Goal of the exercise →
Reproduce all of the data, making sure that no line differs from the original.

[Dataset items]
◆ ◆ ◆ ◆ ◆
-- ==== Sys2Proof/Machine/Core.lean ====
section
/-! DEFINITION. The machine as the host reads it. -/

def Sys2Proof.core : Host.Core := {
  State := Sys2Proof.Machine.State, Fault := Sys2Proof.Machine.Fault,
  Refusal := Sys2Proof.Machine.Refusal, step := Sys2Proof.Machine.step, reset := Sys2Proof.Machine.State.reset }
end

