/-- R158, R155: a SER_WRITE whose bytes fit in the free banks completes in one step. It releases the full packets of the
bytes already in the bank followed by the buffer's, in order, keeps the rest, arms the deadline exactly when there is a
rest, and returns its size. -/
def Obligations.SerWriteFraming : Prop :=
  ∀ (s : State) (buf size : Word),
    let bs := s.cdcTx.cur ++ s.mem.bytes (buf.toNat % 2 ^ s.cfg.addrBits) size.toNat
    let rest := packetRest s.cfg.size.cdcTx bs
    s.phase = .idle → linkUsable s = true → 0 < size.toNat →
    buf.toNat % 2 ^ s.cfg.addrBits + size.toNat ≤ 2 ^ s.cfg.addrBits →
    s.cdcTx.cur.length < s.cfg.size.cdcTx →
    bs.length ≤ (s.cfg.banks.cdcTx - s.cdcTx.released.length) * s.cfg.size.cdcTx →
    exec (.serWrite buf size) s = .next { s with
      sel := .cdcTx
      txTimedOutPrev := false
      cdcTx := { s.cdcTx with cur := rest, released := s.cdcTx.released ++ fullPackets s.cfg.size.cdcTx bs }
      flushRemaining := if rest = [] then none else some s.cfg.txFlush
      res := size
      cix := s.cix + 1 } ∧
    rest.length = bs.length % s.cfg.size.cdcTx ∧
    (fullPackets s.cfg.size.cdcTx bs).length = bs.length / s.cfg.size.cdcTx ∧
    (∀ p ∈ fullPackets s.cfg.size.cdcTx bs, p.length = s.cfg.size.cdcTx) ∧
    (fullPackets s.cfg.size.cdcTx bs).flatten ++ rest = bs

/-- R155, R130: a waiting SER_WRITE at its next step: a lost link, a deadline reached, an endpoint still unwritable (it
goes on waiting with the same start frame), a writable endpoint with room for what is left (it completes from its cursor
and returns its whole count), and one with less room (it fills the free banks and waits anew, from the current frame, with
the cursor, the remaining size and the count advanced). -/
def Obligations.SerWriteWaitOutcomes : Prop :=
  ∀ (s : State) (b z : Word) (buf size count start : Nat), s.phase = .serWait buf size count start →
    let cap := (s.cfg.banks.cdcTx - s.cdcTx.released.length) * s.cfg.size.cdcTx - s.cdcTx.cur.length
    let bs := s.cdcTx.cur ++ s.mem.bytes buf size
    let rest := packetRest s.cfg.size.cdcTx bs
    (linkUsable s = false → exec (.serWrite b z) s = .next { s with
      writeError := true, res := BitVec.ofNat 32 count, phase := .idle, cix := s.cix + 1 }) ∧
    (linkUsable s = true → s.cfg.txTimeout ≤ subMod s.cfg.frameBits s.frame start →
      exec (.serWrite b z) s = .next { s with
        txTimedOutPrev := true, writeError := true, res := BitVec.ofNat 32 count, phase := .idle,
        cix := s.cix + 1 }) ∧
    (linkUsable s = true → subMod s.cfg.frameBits s.frame start < s.cfg.txTimeout → writable .cdcTx s = false →
      exec (.serWrite b z) s = .next { s with sel := .cdcTx }) ∧
    (linkUsable s = true → subMod s.cfg.frameBits s.frame start < s.cfg.txTimeout → 0 < size →
      s.cdcTx.cur.length < s.cfg.size.cdcTx →
      bs.length ≤ (s.cfg.banks.cdcTx - s.cdcTx.released.length) * s.cfg.size.cdcTx →
      exec (.serWrite b z) s = .next { s with
        sel := .cdcTx
        cdcTx := { s.cdcTx with cur := rest, released := s.cdcTx.released ++ fullPackets s.cfg.size.cdcTx bs }
        flushRemaining := if rest = [] then none else some s.cfg.txFlush
        res := BitVec.ofNat 32 (count + size)
        phase := .idle
        cix := s.cix + 1 }) ∧
    (linkUsable s = true → subMod s.cfg.frameBits s.frame start < s.cfg.txTimeout → writable .cdcTx s = true →
      cap < size →
      exec (.serWrite b z) s = .next { s with
        sel := .cdcTx
        cdcTx := { s.cdcTx with
          cur := []
          released := s.cdcTx.released ++ fullPackets s.cfg.size.cdcTx (s.cdcTx.cur ++ s.mem.bytes buf cap) }
        flushRemaining := none
        phase := .serWait (buf + cap) (size - cap) (count + cap) s.frame })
◆ ◆ ◆ ◆ ◆
The answer →
-- ==== Sys2Proof/Machine/Core.lean ====
section
/-! DEFINITION. The machine as the host reads it. -/

def Sys2Proof.core : Host.Core := {
  State := Sys2Proof.Machine.State, Fault := Sys2Proof.Machine.Fault,
  Refusal := Sys2Proof.Machine.Refusal, step := Sys2Proof.Machine.step, reset := Sys2Proof.Machine.State.reset }
end

/-- R158, R155: a SER_WRITE whose bytes fit in the free banks completes in one step. It releases the full packets of the
bytes already in the bank followed by the buffer's, in order, keeps the rest, arms the deadline exactly when there is a
rest, and returns its size. -/
def Obligations.SerWriteFraming : Prop :=
  ∀ (s : State) (buf size : Word),
    let bs := s.cdcTx.cur ++ s.mem.bytes (buf.toNat % 2 ^ s.cfg.addrBits) size.toNat
    let rest := packetRest s.cfg.size.cdcTx bs
    s.phase = .idle → linkUsable s = true → 0 < size.toNat →
    buf.toNat % 2 ^ s.cfg.addrBits + size.toNat ≤ 2 ^ s.cfg.addrBits →
    s.cdcTx.cur.length < s.cfg.size.cdcTx →
    bs.length ≤ (s.cfg.banks.cdcTx - s.cdcTx.released.length) * s.cfg.size.cdcTx →
    exec (.serWrite buf size) s = .next { s with
      sel := .cdcTx
      txTimedOutPrev := false
      cdcTx := { s.cdcTx with cur := rest, released := s.cdcTx.released ++ fullPackets s.cfg.size.cdcTx bs }
      flushRemaining := if rest = [] then none else some s.cfg.txFlush
      res := size
      cix := s.cix + 1 } ∧
    rest.length = bs.length % s.cfg.size.cdcTx ∧
    (fullPackets s.cfg.size.cdcTx bs).length = bs.length / s.cfg.size.cdcTx ∧
    (∀ p ∈ fullPackets s.cfg.size.cdcTx bs, p.length = s.cfg.size.cdcTx) ∧
    (fullPackets s.cfg.size.cdcTx bs).flatten ++ rest = bs

/-- R155, R130: a waiting SER_WRITE at its next step: a lost link, a deadline reached, an endpoint still unwritable (it
goes on waiting with the same start frame), a writable endpoint with room for what is left (it completes from its cursor
and returns its whole count), and one with less room (it fills the free banks and waits anew, from the current frame, with
the cursor, the remaining size and the count advanced). -/
def Obligations.SerWriteWaitOutcomes : Prop :=
  ∀ (s : State) (b z : Word) (buf size count start : Nat), s.phase = .serWait buf size count start →
    let cap := (s.cfg.banks.cdcTx - s.cdcTx.released.length) * s.cfg.size.cdcTx - s.cdcTx.cur.length
    let bs := s.cdcTx.cur ++ s.mem.bytes buf size
    let rest := packetRest s.cfg.size.cdcTx bs
    (linkUsable s = false → exec (.serWrite b z) s = .next { s with
      writeError := true, res := BitVec.ofNat 32 count, phase := .idle, cix := s.cix + 1 }) ∧
    (linkUsable s = true → s.cfg.txTimeout ≤ subMod s.cfg.frameBits s.frame start →
      exec (.serWrite b z) s = .next { s with
        txTimedOutPrev := true, writeError := true, res := BitVec.ofNat 32 count, phase := .idle,
        cix := s.cix + 1 }) ∧
    (linkUsable s = true → subMod s.cfg.frameBits s.frame start < s.cfg.txTimeout → writable .cdcTx s = false →
      exec (.serWrite b z) s = .next { s with sel := .cdcTx }) ∧
    (linkUsable s = true → subMod s.cfg.frameBits s.frame start < s.cfg.txTimeout → 0 < size →
      s.cdcTx.cur.length < s.cfg.size.cdcTx →
      bs.length ≤ (s.cfg.banks.cdcTx - s.cdcTx.released.length) * s.cfg.size.cdcTx →
      exec (.serWrite b z) s = .next { s with
        sel := .cdcTx
        cdcTx := { s.cdcTx with cur := rest, released := s.cdcTx.released ++ fullPackets s.cfg.size.cdcTx bs }
        flushRemaining := if rest = [] then none else some s.cfg.txFlush
        res := BitVec.ofNat 32 (count + size)
        phase := .idle
        cix := s.cix + 1 }) ∧
    (linkUsable s = true → subMod s.cfg.frameBits s.frame start < s.cfg.txTimeout → writable .cdcTx s = true →
      cap < size →
      exec (.serWrite b z) s = .next { s with
        sel := .cdcTx
        cdcTx := { s.cdcTx with
          cur := []
          released := s.cdcTx.released ++ fullPackets s.cfg.size.cdcTx (s.cdcTx.cur ++ s.mem.bytes buf cap) }
        flushRemaining := none
        phase := .serWait (buf + cap) (size - cap) (count + cap) s.frame })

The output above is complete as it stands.